-- ==== Sys2Proof/Laws/Admission.lean ====
section
/-! SUPPORT. What each operation of Admission keeps: the admission, the abandonment, the resumption, the sweep's end, the conditions that
inputs hold. -/

namespace Sys2Proof.Laws

open Sys2Proof.Machine Sys2Proof.Safety

/-! ## Admission -/

theorem askSweep_steady (reason : SweepReason) (s : State) : Steady s (askSweep reason s) := by
  unfold askSweep
  split
  · exact Steady.refl s
  · refine Steady.trans ?_ (trySweep_steady _)
    exact setCrumb_steady _ s fun h => h

theorem enterPassing_steady (r : Loaf) (s : State) : Steady s (enterPassing r s) :=
  setKnife_steady _ false s (by simp)

/-- A head update from a state other than PASSING to another one, with KNIFE_RUN where it stands. -/
theorem setHead_cutting (h : Head) (s : State) (hk : h.knife = s.head.knife) (hs : s.head.state ≠ .passing) (ht : h.state ≠ .passing) :
    Steady s (s.setHead h) := by
  refine setHead_lawful h s fun k => ?_
  unfold knifeLaw at k
  rw [hk, k]
  simp [hs, ht]

theorem takeLoaf_steady (r : Loaf) (s : State) (h : s.head.state ≠ .passing) : Steady s (takeLoaf r s) := by
  unfold takeLoaf
  simp only
  refine moved_steady (m := moveLoaf .infeed r.tag (fun l => { l with
    zone := .slicer, mark := r.mark, cutsDone := if r.mark.isSome then l.cutsDone else some 0 }) s)
    (moveLoaf_kept _ _ _ s fun o _ h => by cases h) rfl rfl rfl ?_
  refine Steady.trans ?_ (Steady.ite (enterPassing_steady r _) (setHead_cutting _ _ rfl h fun k => by cases k))
  refine Steady.trans ?_ (setCrumb_steady _ _ fun h => h)
  exact setHead_steady _ _ rfl rfl

theorem testAdmission_steady (s : State) : Steady s (testAdmission s) := by
  unfold testAdmission
  split
  · rename_i ho
    have h : s.head.state ≠ .passing := by
      unfold admissionOpen at ho
      simp only [Bool.and_eq_true, decide_eq_true_eq] at ho
      rw [ho.1.1.2]
      exact fun k => by cases k
    repeat' split
    all_goals first
      | exact Steady.refl s
      | exact takeLoaf_steady _ s h
      | exact askSweep_steady _ s
  · exact Steady.refl s

theorem slicerFree_steady (s : State) : Steady s (slicerFree s) := (trySweep_steady s).trans (testAdmission_steady _)

/-! ## Abandonment and resumption -/

theorem abandonLoaf_steady (r : Loaf) (s : State) : Steady s (abandonLoaf r s) := by
  unfold abandonLoaf
  simp only
  split
  case h_1 h =>
    refine Steady.ite (setHead_cutting _ s rfl ?_ ?_) (enterPassing_steady r s)
    · rw [h]; exact fun k => by cases k
    · exact fun k => by cases k
  case h_2 h =>
    refine Steady.ite (setHead_cutting _ s rfl ?_ ?_) (enterPassing_steady r s)
    · rw [h]; exact fun k => by cases k
    · exact fun k => by cases k
  case h_3 h =>
    refine setHead_cutting _ s rfl ?_ ?_
    · rw [h]; exact fun k => by cases k
    · exact fun k => by cases k
  case h_4 => exact setHead_steady _ s rfl rfl
  case h_5 =>
    refine setHead_steady _ s ?_ ?_
    · split <;> rfl
    · split <;> rfl
  case h_6 =>
    refine setHead_steady _ s ?_ ?_
    · split <;> rfl
    · split <;> rfl
  case h_7 => exact Steady.refl s

theorem resumedHead_knife (s : State) : (resumedHead s).knife = s.head.knife := by
  unfold resumedHead
  simp only
  repeat' split
  all_goals rfl

/-- The line enters RUNNING from STOPPED, the head resumes and the hold is reviewed (R8, R74, R139). -/
theorem resume_steady (s : State) (h : s.sup.line = .stopped) : Steady s (reviewHold (headResumes (setLine .running s))) := by
  obtain ⟨hh, ht, hs⟩ := setLine_spec .running s
  have hv := resumedHead_knife (setLine .running s)
  unfold headResumes
  generalize resumedHead (setLine .running s) = v at hv ⊢
  have hm : moving s = false := by
    unfold moving
    rw [h]
    rfl
  have hr : moving (setLine .running s) = true := by
    unfold moving
    rw [hs]
    rfl
  have watch : watchLaw s → watchLaw (setLine .running s) := by
    unfold watchLaw
    rw [hs, ht]
    exact id
  have drain : drainLaw (setLine .running s) := by
    intro hd
    rw [hs] at hd
    cases hd
  simp only
  split
  · rename_i hp
    have hp : v.state = .passing := hp
    refine reviewed_steady ((setLine_kept _ s).trans (setHead_kept v _)) (fun k => ?_) watch fun _ => drain
    unfold knifeLaw at k ⊢
    rw [hm, ← hh, ← hv] at k
    show v.knife = (_ && decide (v.state ≠ .passing))
    rw [hp, k]
    simp
  · rename_i hp
    have hp : v.state ≠ .passing := hp
    have hk := setKnife_steady v true (setLine .running s) (by rw [hr]; simp [hp])
    refine reviewed_steady ((setLine_kept _ s).trans hk.kept) (fun _ => ?_) (fun l => hk.obeys.watch (watch l)) fun _ =>
      hk.obeys.drain drain
    obtain ⟨_, h1, _, h3, h4⟩ := knifeTo_spec true ((setLine .running s).setHead v)
    unfold knifeLaw
    rw [h3, h4]
    have : moving (knifeTo true ((setLine .running s).setHead v)) = true := by
      unfold moving at hr ⊢
      rw [h1]
      exact hr
    rw [this]
    simp [hp]

/-! ## Sweeps -/

theorem suspensionBegins_steady (s : State) : Steady s (suspensionBegins s) := by
  unfold suspensionBegins
  split
  · exact Steady.refl s
  · refine Steady.trans ?_ (testAdmission_steady _)
    split
    · exact setCrumb_steady _ s fun h => h
    · exact Steady.refl s

theorem sweepSucceeds_steady (s : State) : Steady s (sweepSucceeds s) := by
  unfold sweepSucceeds
  refine Steady.trans ?_ (countShift_steady _ _ rfl)
  refine Steady.trans ?_ (warn_steady _ _ _)
  exact setCrumb_steady _ s fun h => ⟨h.1, Nat.zero_le _⟩

/-- The table of faults after the second weak sweep in a row (R119). -/
theorem weakFault_steady (s : State) :
    Steady s (if 2 ≤ s.crumb.weakCount then raiseFault .vacuumFail none (s.setCrumb { s.crumb with weakCount := 0 }) else s) := by
  split
  · refine Steady.trans ?_ (raiseFault_steady _ _ _)
    exact setCrumb_steady _ s fun h => h
  · exact Steady.refl s

theorem sweepIsWeak_steady (s : State) : Steady s (sweepIsWeak s) := by
  unfold sweepIsWeak
  simp only
  refine Steady.trans ?_ (Steady.ite (Steady.refl _) (setCrumb_steady _ _ fun h => h))
  refine Steady.trans ?_ (weakFault_steady _)
  refine Steady.trans ?_ (countShift_steady _ _ rfl)
  refine Steady.trans ?_ (warn_steady _ _ _)
  exact setCrumb_steady _ s fun h => ⟨h.1, Nat.le_trans (Nat.min_le_left _ _) h.2⟩

theorem endSweep_steady (result : SweepResult) (s : State) : Steady s (endSweep result s) := by
  unfold endSweep
  simp only
  refine Steady.trans ?_ (slicerFree_steady _)
  refine Steady.trans ?_ (evaluate_steady _ _)
  refine Steady.trans ?_ (report_steady _ _)
  split
  · exact sweepSucceeds_steady s
  · exact sweepIsWeak_steady s

/-! ## The conditions held by inputs -/

theorem reviewTray_steady (s : State) : Steady s (reviewTray s) :=
  (setCondition_steady .trayFull _ s rfl).trans (Steady.ite (suspensionBegins_steady _) (Steady.refl _))

theorem disarmStop_steady (s : State) : Steady s (disarmStop s) := by
  unfold disarmStop
  split
  · exact Steady.refl s
  · refine modifyLoaf_steady _ _ s (fun r h => ?_) fun r => ?_
    · split
      · split
        · exact h
        · exact h
      · exact h
    · split
      · split <;> rfl
      · rfl

end Sys2Proof.Laws
end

------

Among the records above, extract exactly the lines from the line with "refine Steady.trans ?_ (slicerFree_steady" to the line with "theorem reviewTray_steady (s", both lines included, and leave out the rest.

> _Response to this task_:
  refine Steady.trans ?_ (slicerFree_steady _)
  refine Steady.trans ?_ (evaluate_steady _ _)
  refine Steady.trans ?_ (report_steady _ _)
  split
  · exact sweepSucceeds_steady s
  · exact sweepIsWeak_steady s

/-! ## The conditions held by inputs -/

theorem reviewTray_steady (s : State) : Steady s (reviewTray s) :=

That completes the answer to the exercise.